That is, the functional substrate 3 is most preferably composed of an n-type GaP substrate in terms of transparency and cost having a thickness of about 50 μm or more and about 300 μm or less.

Further, as shown in FIG. 4, the side surface of the functional substrate 3 is a vertical surface 3 a that is substantially perpendicular to the main light extraction surface on the side close to the compound semiconductor layer 2, and is far from the compound semiconductor layer 2. On the side, the inclined surface 3b is inclined inward with respect to the main light extraction surface. Thereby, the light emitted from the active layer 11 to the functional substrate 3 side can be efficiently extracted to the outside. Further, part of the light emitted from the active layer 11 to the functional substrate 3 side is reflected by the vertical surface 3a and can be extracted by the inclined surface 3b. On the other hand, the light reflected by the inclined surface 3b can be extracted by the vertical surface 3a.

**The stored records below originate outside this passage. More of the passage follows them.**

theorem Change.pointer_writer (c : Change s i t) :
    (t.ptr = s.ptr ∧ t.bracket = s.bracket) ∨ (i = .exec ∧ s.pc = .s1) := by
  cases c with
  | pointer own row => exact .inr ⟨own, row⟩
  | _ => left; simp

theorem Change.word_writer (c : Change s i t) :
    t.word = s.word ∨ (s.pc = .s3Frame ∧ (i = .exec ∨ ∃ w, i = .wrInstrframe w)) := by
  cases c with
  | frame w own =>
    by_cases row : s.pc = .s3Frame
    · exact .inr ⟨row, own.symm.imp And.left fun h => ⟨w, h⟩⟩
    · left; simp [row]
  | _ => left; simp

/-- Away from the copy rows a window access is the primitive alone (Log 13). -/
theorem State.copied_of_not_atCopy {u : State} {bs : List Byte} (same : u.pc = s.pc) (row : ¬s.atCopy = true) :
    u.copied bs = u := by
  have : u.atCopy = s.atCopy := by simp [State.atCopy, same]
  unfold State.copied
  split
  · next n hn => exact absurd (u.atCopy_iff.mpr ⟨n, hn⟩) (this ▸ row)
  · rfl

theorem Change.rx_writer (c : Change s i t) :
    t.rx = s.rx ∨ i.submits = true ∨ ((∃ n, s.pc = .s5 n) ∧ (i = .exec ∨ ∃ o, i = .winRd o)) := by
  cases c with
  | read p o own =>
    by_cases row : s.atCopy = true
    · exact .inr (.inr ⟨s.atCopy_iff.mp row, own.symm.imp And.left fun ⟨o', h, _⟩ => ⟨o', h⟩⟩)
    · exact .inl (by rw [State.copied_of_not_atCopy (u := (s.moved p _).log _) rfl row]; rfl)
  | write => left; simp [State.copied_rx]
  | submitted r own => exact .inr (.inl own)
  | _ => left; simp

/-- The steps that move the executor (R25, R87): a submission, its own step, and an access or a barrier at its row. -/
def MovesPc (s : State) (i : Instr) : Prop :=
  (i.submits = true ∧ s.busy = false) ∨ i = .exec ∨ ownRow i s.pc = true ∨ (i = .dsb ∧ s.pc = .s6Dsb)
    ∨ (i = .isb ∧ s.pc = .s6Isb)

theorem Change.pc_writer (c : Change s i t) : t.pc = s.pc ∨ MovesPc s i := by
  by_cases executor : i = .exec
  · exact .inr (.inr (.inl executor))
  have ofRow {u : State} {row : Pc} (same : u.pc = s.pc) (moves : s.pc = row → MovesPc s i) :
      (u.advanceAt row).pc = s.pc ∨ MovesPc s i := by
    by_cases atRow : s.pc = row
    · exact .inr (moves atRow)
    · left; simp [same, atRow]
  have ofAccess {u : State} {j : Instr} {row : Pc} {P : Prop} (same : u.pc = s.pc) (own : i = j ∨ (i = .exec ∧ P))
      (its : ownRow j row = true) : (u.advanceAt row).pc = s.pc ∨ MovesPc s i :=
    ofRow same fun atRow => .inr (.inr (.inl (by rw [own.resolve_right fun h => executor h.1, atRow, its])))
  have ofCopy {u : State} {bs : List Byte} (same : u.pc = s.pc) (moves : ∀ n, s.pc = .s5 n → MovesPc s i) :
      (u.copied bs).pc = s.pc ∨ MovesPc s i := by
    by_cases atRow : s.atCopy = true
    · obtain ⟨n, row⟩ := s.atCopy_iff.mp atRow
      exact .inr (moves n row)
    · exact .inl (by rw [State.copied_of_not_atCopy same atRow, same])
  cases c with
  | opcode op own => exact ofAccess rfl own rfl
  | address a own => exact ofAccess rfl own rfl
  | settle own => exact ofAccess rfl own rfl
  | polled own => exact ofAccess rfl own rfl
  | cleared own => exact ofAccess rfl own rfl
  | disabled own => exact ofAccess rfl own rfl
  | enabled own => exact ofAccess rfl own rfl
  | clean own => exact ofAccess rfl own rfl
  | invalidated own => exact ofAccess rfl own rfl
  | barrier k row own =>
    refine ofRow rfl fun atRow => ?_
    rcases own with ⟨-, rfl, h⟩ | ⟨-, rfl, h⟩
    · exact .inr (.inr (.inr (.inl ⟨h.resolve_right fun h => executor h.1, atRow⟩)))
    · exact .inr (.inr (.inr (.inr ⟨h.resolve_right fun h => executor h.1, atRow⟩)))
  | perform p own =>
    refine ofRow rfl fun atRow => .inr (.inr (.inl ?_))
    rw [atRow]
    rcases own with rfl | ⟨f, ⟨rfl, -⟩ | ⟨rfl, -⟩ | ⟨rfl, -⟩ | ⟨rfl, -⟩⟩ | ⟨own, -⟩
    exacts [rfl, rfl, rfl, rfl, rfl, absurd own executor]
  | frame w own =>
    by_cases atRow : s.pc = .s3Frame
    · exact .inr (.inr (.inr (.inl (by rw [own.resolve_right fun h => executor h.1, atRow]; rfl))))
    · left; simp [atRow]
  | read p o own =>
    refine ofCopy rfl fun n row => ?_
    obtain ⟨o', rfl, -⟩ := own.resolve_right fun h => executor h.1
    exact .inr (.inr (.inl (by rw [row]; rfl)))
  | write p o v own =>
    refine ofCopy rfl fun n row => ?_
    obtain ⟨o', rfl, -⟩ := own.resolve_right fun h => executor h.1
    exact .inr (.inr (.inl (by rw [row]; rfl)))
  | checked own => exact absurd own executor
  | pointer own => exact absurd own executor
  | returned own => exact absurd own executor
  | submitted r own _ free => exact .inr (.inl ⟨own, free⟩)
  | _ => left; simp

theorem Change.script_eq (c : Change s i t) : t.script = s.script := by
  cases c with
  | held => rfl
  | _ => simp

/-- Settles O49: for each field of the executor, the changes that write it are those of its steps. -/
theorem executorFieldsChangeOnlyByTheirSteps : Obligations.ExecutorFieldsChangeOnlyByTheirSteps := by
  intro s t i h
  have c := (Change.of_exec h).2
  exact ⟨c.request_writer, c.result_writer, c.pointer_writer, c.word_writer, c.rx_writer, c.pc_writer, c.script_eq⟩

/-! ## The executor's step is its row's primitive (R107, R111, R113-R117) -/

/-- Two instructions with one effect are one step, from a live state and from a faulted one. -/
theorem exec_eq_of_effect {j : Instr} (h : effect i s = effect j s) : exec i s = exec j s := by
  rw [exec_eq_effect, exec_eq_effect, State.whenLive, State.whenLive, h]

/-- Where the executor issues an access, its step is that access. -/
theorem exec_exec_eq_access {j : Instr} (f : State → State) (own : s.issues j = true)
    (access : effect j s = s.access (s.issues j) f) (step : s.executorStep = f s) : exec .exec s = exec j s :=
  exec_eq_of_effect (by rw [access, State.access_own f (.inr own)]; exact step)

/-- At a copy row the step moves the request's byte, in the direction of the frame word's write bit (R115). -/
theorem exec_exec_eq_copy {n : Nat} {b : Byte} {o : Word} (row : s.pc = .s5 n) (offset : o.toNat = s.copyOffset n) :
    (writeBit s.word = true → s.req.buffer[n]? = some b → exec .exec s = exec (.winWr o b) s)
      ∧ (writeBit s.word = false → exec .exec s = exec (.winRd o) s) := by
  constructor
  · intro write byte
    refine exec_exec_eq_access (·.windowWrite o.toNat b) ?_ rfl ?_
    · simp [State.issues, row, write, offset, byte]
    · simp [State.executorStep, row, State.copyByte, write, offset, State.bufferByte, byte]
  · intro read
    refine exec_exec_eq_access (·.windowRead o.toNat) ?_ rfl ?_
    · simp [State.issues, row, read, offset]
    · simp [State.executorStep, row, State.copyByte, read, offset]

Thus, the light extraction efficiency can be increased by the synergistic effect of the vertical surface 3a and the inclined surface 3b.

In the present embodiment, as shown in FIG. 4, the angle α formed by the inclined surface 3b and the surface parallel to the light emitting surface is preferably in the range of 55 degrees to 80 degrees. By setting it as such a range, the light reflected by the bottom part of the functional board | substrate 3 can be efficiently taken out outside.
In addition, the width (thickness direction) of the vertical surface 3a is preferably in the range of 30 μm to 100 μm. By setting the width of the vertical surface 3a within the above range, the light reflected at the bottom of the functional substrate 3 can be efficiently returned to the light emitting surface at the vertical surface 3a, and further emitted from the main light extraction surface. It becomes possible. For this reason, the light emission efficiency of the light emitting diode 1 can be improved.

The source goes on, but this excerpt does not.